The explanation is in the answer here.

In a nutshell, there aren’t \(n\) \(X_i\) independently distributed random variables corresponding to the different observations, each one following a \(\chi^2\) distribution when squared (\(\small(X-\bar X)^2\)). In fact there are only \(n-1\) because of the insertion of the \(\bar X\) in the mix.

First let’s recapute equation (1) by multiplying by \(\frac{\sigma}{\sigma}\) the Z-statistic \(\Large \frac{\bar X - \mu}{\frac{\sigma}{\sqrt{n}}}\):

\(\Large t= \frac{\bar{X}-\mu}{S/\sqrt{n}}=\frac{\frac{\bar{X}-\mu}{\sigma/\sqrt{n}}}{\sqrt{S^2/\sigma^2}} = \frac{Z}{\sqrt{\frac{\sum(X_i-\bar X)^2}{(n-1)\,\sigma^2}}} \small \tag1\)

In the above expression, \((\bar{X}-\mu)/(\mu/\sqrt{n})\,\,\sim \,\,N(0,1)\)

and \(\sqrt{S^2/\sigma^2} =\sqrt{ \frac{\sum_{x=1}^n(X - \bar{X})^2}{n-1}/\sigma^2} \,\,\sim \,\,\sqrt{\chi_{(n-1)}^2/(n-1)}\).

Assigning \(U = (\bar{X}-\mu)/(\mu/\sqrt{n})\) and \(V=\sqrt{S^2/\sigma^2}\), characterized as \(U \sim N(0,1)\) and \(V \sim \chi_k^2\), expression 1 becomes \(U/\sqrt{V/k}\).

With the premise of independence, the joint density is:

\(\Large f_{U,V}(u,v) = \frac{1}{(2\pi)^{1/2}} e^{-u^2/2} \frac{1}{\Gamma(\frac{k}{2})\,2^{k/2}}\,v^{(k/2)-1}\, e^{-v/2}\) with \(-\infty<u<\infty\) and \(0<v<\infty\).

Making the transformation \(\Large t=\frac{u}{\sqrt{v/k}}\) and \(\Large w=v\), (hence, \(\Large u=t\,(\frac{w}{k})^{1/2}\)), and with \(\Large (w/k)^{1/2}\) as the Jacobian, the marginal pdf will be:

\(\large f_T(t) = \int_0^\infty \,f_{U,V}\bigg(t\,(\frac{w}{k})^{1/2},w\bigg)(w/k)^{1/2}dw\)
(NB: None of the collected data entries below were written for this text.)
-- ==== Sys2Proof/Machine/Wire.lean ====
section
/-! DEFINITION. The bytes of what travels on the fabric, little-endian as R8 states: flits (R217), the routing header and its
multicast extension (R227, R237), beat-class packets (R92 to R96), remote-memory and collective packets (R253, R280), DX packets
(R386) and notices (R472). -/

namespace Sys2Proof

open Sys2Proof.Machine

/-- The number whose bits [lo + w - 1 : lo] hold v, for each (lo, w, v). -/
def packed (fs : List (Nat × Nat × Nat)) : Nat := (fs.map (fun f => f.2.2 % 2 ^ f.2.1 * 2 ^ f.1)).foldl (· + ·) 0

/-- The bytes of FP32 values. -/
def f32Bytes (l : List FP32) : List Byte := l.flatMap (fun x => leBytes 4 x.toNat)

/-- The bytes of BF16 values. -/
def b16Bytes (l : List BF16) : List Byte := l.flatMap (fun x => leBytes 2 x.toNat)

/-- BF16 values of a byte string. -/
def b16Of (bs : List Byte) : List BF16 := (List.range (bs.length / 2)).map (fun i => BitVec.ofNat 16 (natAt bs (2 * i) 2))

/-- A byte string filled with zeros to a length. -/
def padTo (n : Nat) (bs : List Byte) : List Byte := bs ++ List.replicate (n - bs.length) 0

/-! ### The routing header -/

/-- The 8 B of a routing header (R227). -/
def RouteHdr.bytes (h : RouteHdr) : List Byte :=
  leBytes 8 (packed [(0, 20, h.dst), (20, 20, h.src), (40, 12, h.job), (52, 3, h.cls), (55, 1, h.mc.toNat), (56, 1, h.down.toNat),
    (57, 3, h.lastLevel)])

/-- The routing header that begins a byte string. -/
def RouteHdr.ofBytes (bs : List Byte) : RouteHdr :=
  let w := natAt bs 0 8
  ⟨field w 0 20, field w 20 20, field w 40 12, field w 52 3, w.testBit 55, w.testBit 56, field w 57 3⟩

/-- Bytes of the extension of a copy with n members (R237). -/
def extBytes (n : Nat) : Nat := 8 + (2 * n + 7) / 8 * 8

/-- The extension of a multicast copy: its mask and its members' device addresses (R237). -/
def mcExtension (mask : Nat) (members : List Nat) : List Byte :=
  padTo (extBytes members.length) (leBytes 8 mask ++ members.flatMap (leBytes 2))

/-! ### Beat-class packets -/

/-- The 32 B of a beat-class header whose payload has some bytes and choice entries (R92): VERSION is 1. -/
def BeatHdr.bytes (h : BeatHdr) (payload count : Nat) : List Byte :=
  leBytes 32 (packed [(0, 4, h.kind), (4, 4, 1), (8, 8, h.lslot), (16, 16, h.flags.toNat), (32, 16, h.srcRank), (48, 16, h.dstRank),
    (64, 32, h.batchTag), (96, 8, h.lane), (104, 24, h.position), (128, 16, h.gen), (144, 16, h.entryRank), (160, 32, h.beat),
    (192, 24, payload), (216, 5, count), (224, 16, h.nextRank), (240, 4, h.homeCluster)])

/-- The beat-class header that begins a byte string. -/
def BeatHdr.ofBytes (bs : List Byte) : BeatHdr :=
  let w := natAt bs 0 32
  { kind := field w 0 4, lslot := field w 8 8, flags := BitVec.ofNat 16 (field w 16 16), srcRank := field w 32 16,
    dstRank := field w 48 16, batchTag := field w 64 32, lane := field w 96 8, position := field w 104 24, gen := field w 128 16,
    entryRank := field w 144 16, beat := field w 160 32, nextRank := field w 224 16, homeCluster := field w 240 4 }

/-- The choice entries that a header's COUNT names (R92). -/
def headerCount (bs : List Byte) : Nat := field (natAt bs 0 32) 216 5

/-- The 8 B of a choice entry (R93, R95). -/
def ChoiceEntry.bytes (e : ChoiceEntry) : List Byte :=
  leBytes 8 (packed [(0, 4, e.choice), (4, 1, e.dropped.toNat), (5, 1, e.unavail.toNat), (8, 8, e.pslot), (16, 14, e.expert),
    (32, 32, e.gate.toNat)])

/-- The choice entry that begins a byte string. -/
def ChoiceEntry.ofBytes (bs : List Byte) : ChoiceEntry :=
  let w := natAt bs 0 8
  ⟨field w 0 4, field w 8 8, field w 16 14, BitVec.ofNat 32 (field w 32 32), w.testBit 4, w.testBit 5⟩

/-- Bytes of a beat-class packet's payload (R93 to R96). -/
def BeatPacket.payloadLen (p : BeatPacket) : Nat :=
  8 * p.entries.length + 2 * p.vec.length + 8 * p.cands.length + (if p.hdr.kind = 7 then 8 else 0)

/-- The payload of a beat-class packet (R93 to R96): choice entries, then a vector; the records of a candidate set; the token of
a sampled token. -/
def BeatPacket.payload (p : BeatPacket) : List Byte :=
  p.entries.flatMap ChoiceEntry.bytes ++ b16Bytes p.vec ++ p.cands.flatMap (fun c => leBytes 4 c.1 ++ leBytes 4 c.2.toNat) ++
    (if p.hdr.kind = 7 then leBytes 8 (packed [(0, 32, p.token), (32, 8, p.tokFlags.toNat)]) else [])

/-- The bytes of a beat-class packet. -/
def BeatPacket.bytes (p : BeatPacket) : List Byte := p.hdr.bytes p.payloadLen p.entries.length ++ p.payload

/-! ### Remote memory, collectives, DX -/

/-- The bytes of a remote-memory packet (R253). -/
def RmPacket.bytes (p : RmPacket) : List Byte :=
  leBytes 32 (packed [(0, 4, p.opc), (4, 4, p.version), (8, 3, p.dtype), (11, 1, p.cache.toNat), (12, 1, p.combined.toNat),
    (13, 3, p.rsvd), (16, 4, p.cause), (20, 12, p.rsvd / 2 ^ 3), (32, 16, p.srcRank), (48, 16, p.dstRank), (64, 16, p.tag),
    (80, 6, p.len), (86, 10, p.rsvd / 2 ^ 15), (96, 64, p.jva), (160, 96, p.rsvd / 2 ^ 25)]) ++ p.data

/-- The remote-memory packet of a byte string. -/
def RmPacket.ofBytes (bs : List Byte) : RmPacket :=
  let w := natAt bs 0 32
  { opc := field w 0 4, dtype := field w 8 3, cache := w.testBit 11, combined := w.testBit 12, cause := field w 16 4,
    srcRank := field w 32 16, dstRank := field w 48 16, tag := field w 64 16, len := field w 80 6, jva := field w 96 64,
    version := field w 4 4,
    rsvd := field w 13 3 + field w 20 12 * 2 ^ 3 + field w 86 10 * 2 ^ 15 + field w 160 96 * 2 ^ 25, data := bs.drop 32 }

/-- The bytes of a collective packet (R280): VERSION is 1. -/
def CollPacket.bytes (p : CollPacket) : List Byte :=
  leBytes 32 (packed [(0, 4, p.kind), (4, 4, 1), (8, 4, p.phase), (12, 4, p.cause), (16, 10, p.group), (32, 32, p.seqNo),
    (64, 16, p.srcOrd), (80, 16, p.dstOrd), (96, 32, p.chunk), (128, 17, p.data.length), (160, 32, p.crc)]) ++ p.data

/-- The collective packet of a byte string. -/
def CollPacket.ofBytes (bs : List Byte) : CollPacket :=
  let w := natAt bs 0 32
  { kind := field w 0 4, phase := field w 8 4, cause := field w 12 4, group := field w 16 10, seqNo := field w 32 32,
    srcOrd := field w 64 16, dstOrd := field w 80 16, chunk := field w 96 32, crc := field w 160 32, data := bs.drop 32 }

/-- The bytes of a DX packet (R386): KIND 1 a request, 2 a response; VERSION is 1. -/
def DxHdr.bytes (h : DxHdr) (kind : Nat) (payload : List Byte) : List Byte :=
  leBytes 32 (packed [(0, 4, kind), (4, 4, 1), (8, 4, h.cmd), (12, 1, h.shadow.toNat), (13, 1, h.final.toNat), (16, 8, h.sub),
    (24, 16, h.index), (40, 16, h.seqNo), (64, 32, h.offset), (96, 32, h.len), (128, 32, h.abort), (160, 13, payload.length)]) ++
    payload

/-- The DX header that begins a byte string. -/
def DxHdr.ofBytes (bs : List Byte) : DxHdr :=
  let w := natAt bs 0 32
  { cmd := field w 8 4, shadow := w.testBit 12, final := w.testBit 13, sub := field w 16 8, index := field w 24 16,
    seqNo := field w 40 16, offset := field w 64 32, len := field w 96 32, abort := field w 128 32 }

/-! ### Notices and other management messages -/

/-- A notice of R472. -/
structure NoticeHdr where
  kind     : Nat
  cause    : Nat
  tag      : Nat
  lane     : Nat
  position : Nat
  gen      : Nat
  cb       : Nat
  copyLen  : Nat
deriving DecidableEq, Repr

/-- The 32 B notice header (R472): VERSION is 1. -/
def NoticeHdr.bytes (h : NoticeHdr) : List Byte :=
  leBytes 32 (packed [(0, 4, h.kind), (4, 4, 1), (8, 8, h.cause), (32, 32, h.tag), (64, 8, h.lane), (72, 24, h.position),
    (96, 16, h.gen), (128, 64, h.cb), (192, 8, h.copyLen)])

/-- The notice header that begins a byte string. -/
def NoticeHdr.ofBytes (bs : List Byte) : NoticeHdr :=
  let w := natAt bs 0 32
  { kind := field w 0 4, cause := field w 8 8, tag := field w 32 32, lane := field w 64 8, position := field w 72 24,
    gen := field w 96 16, cb := field w 128 64, copyLen := field w 192 8 }

/-- The bytes of a management message: notices as R472 lays them out, DX packets as R386 does, and 32 B of any other, whose
layout the manual does not publish (assumption 136). -/
def MgmtMsg.bytes : MgmtMsg → List Byte
  | .cancel tag gen cb => NoticeHdr.bytes ⟨8, 0, tag, 0, 0, gen, cb, 0⟩
  | .undeliverable cause copy => NoticeHdr.bytes ⟨9, cause, 0, 0, 0, 0, 0, copy.length⟩ ++ padTo ((copy.length + 7) / 8 * 8) copy
  | .endNotice tag lane position gen cause => NoticeHdr.bytes ⟨10, cause, tag, lane, position, gen, 0, 0⟩
  | .dxRequest h d => h.bytes 1 d
  | .dxResponse h d => h.bytes 2 d
  | m => (List.range 32).map (Config.mgmtByte m)

/-! ### Packets -/

/-- Bytes of a packet's body, its class header included (R92, R253, R280, R386, R472). -/
def Body.size : Body → Nat
  | .beat p => 32 + p.payloadLen
  | .rm p => 32 + p.data.length
  | .coll p => 32 + p.data.length
  | .mgmt (.dxRequest _ d) => 32 + d.length
  | .mgmt (.dxResponse _ d) => 32 + d.length
  | .mgmt (.undeliverable _ copy) => 32 + max copy.length ((copy.length + 7) / 8 * 8)
  | .mgmt _ => 32

/-- The bytes of a packet's body. -/
def Body.bytes : Body → List Byte
  | .beat p => p.bytes
  | .rm p => p.bytes
  | .coll p => p.bytes
  | .mgmt m => m.bytes

/-- Bytes of a packet: routing header, multicast extension (R227, R237) and body. -/
def packetBytes (p : Packet) : Nat := 8 + (if p.route.mc then extBytes p.members.length else 0) + Body.size p.body

/-- A packet's bytes as they travel. -/
def Packet.bytes (p : Packet) : List Byte :=
  p.route.bytes ++ (if p.route.mc then mcExtension p.mask p.members else []) ++ p.body.bytes

/-- Flits of a packet (R213, R235). -/
def packetFlits (p : Packet) : Nat := (packetBytes p + 243) / 244

/-- What an undeliverable notice copies of a packet: its first 168 bytes, or all of it (R472). -/
def copyOf (p : Packet) : List Byte := p.bytes.take 168

/-- What stands in a copied packet after its routing header and extension. -/
def copiedBody (copy : List Byte) : List Byte :=
  if (RouteHdr.ofBytes copy).mc then copy.drop (8 + extBytes (popCount 64 (natAt copy 8 8))) else copy.drop 8

end Sys2Proof

namespace Sys2Proof.Machine

/-! ### Flits (R217) -/

/-- The fields of a flit header (R217). -/
structure FlitHdr where
  seqNo : Nat
  type  : Nat
  vc    : Nat
  sop   : Bool
  eop   : Bool
  fill  : Nat
  ack   : Nat
  ackV  : Bool
  trunc : Bool
deriving DecidableEq, Repr

/-- The number a flit header is. -/
def FlitHdr.word (h : FlitHdr) : Nat :=
  packed [(0, 16, h.seqNo), (16, 3, h.type), (19, 4, h.vc), (23, 1, h.sop.toNat), (24, 1, h.eop.toNat), (25, 8, h.fill), (33, 16, h.ack),
    (49, 1, h.ackV.toNat), (50, 1, h.trunc.toNat)]

/-- A flit: header, payload padded with zeros, and the CRC-32 of both. -/
def flitOf (h : FlitHdr) (payload : List Byte) : List Byte :=
  let b := leBytes 8 h.word ++ padTo 244 payload
  b ++ leBytes 4 (crc32 b)

/-- The header of a flit. -/
def flitHdr (f : List Byte) : FlitHdr :=
  let w := natAt f 0 8
  { seqNo := field w 0 16, type := field w 16 3, vc := field w 19 4, sop := w.testBit 23, eop := w.testBit 24, fill := field w 25 8,
    ack := field w 33 16, ackV := w.testBit 49, trunc := w.testBit 50 }

/-- The payload a flit carries: what FILL names in a last flit, nothing where it truncates, and 244 B otherwise. -/
def flitPayload (f : List Byte) : List Byte :=
  let h := flitHdr f
  if h.trunc then [] else bytesAt f 8 (if h.eop then h.fill % 244 + 1 else 244)

/-- Whether a flit is whole: 256 B, and its CRC-32 holds over bytes 0 to 251 (R217). -/
def flitOk (f : List Byte) : Bool := f.length == 256 && natAt f 252 4 == crc32 (f.take 252)

/-- The bytes of a data flit that carries an acknowledgement. -/
def SentFlit.bytes (f : SentFlit) (ack : Nat) (ackV : Bool) : List Byte :=
  let payload := if f.trunc then [] else bytesAt (f.pkt.bytes.drop (244 * f.index)) 0 (min 244 (packetBytes f.pkt - 244 * f.index))
  let last := f.trunc || decide (packetFlits f.pkt ≤ f.index + 1)
  flitOf ⟨f.seqNo, 1, f.vc, f.index == 0, last, if last then payload.length - 1 else 0, ack, ackV, f.trunc⟩ payload

end Sys2Proof.Machine
end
\(=\Large \frac{1}{(2\pi)^{1/2}}\frac{1}{\Gamma(\frac{k}{2})2^{k/2}}\, \int_0^\infty\, e^{-\frac{\bigg(t(\frac{w}{k})^{1/2}\bigg)^2}{2}} w^{(k/2)-1} e^{-(\frac{w}{2})} \frac{w^{1/2}}{k^{1/2}}\,dw\)

\(=\Large \frac{1}{(2\pi)^{1/2}}\frac{1}{\Gamma(\frac{k}{2})2^{k/2}k^{1/2}}\, \Large \int_0^\infty\, w^{((k+1)/2)-1}\, e^{-(1/2)(1 + t^2/k)w} \,dw\)

The next step entails identifying in the previous equation the kernel of a gamma distribution pdf:

\(\Large x^{\alpha-1}\,e^{x\,\lambda}\)

with parameters \(\large (\alpha=(k+1)/2,\,\lambda=(1/2)(1+t^2/k))\).

The generic pdf for the gamma distribution is,

\(\Large \frac{\lambda^\alpha}{\Gamma(\alpha)}\,x^{\alpha-1}\,e^{x\,\lambda}\)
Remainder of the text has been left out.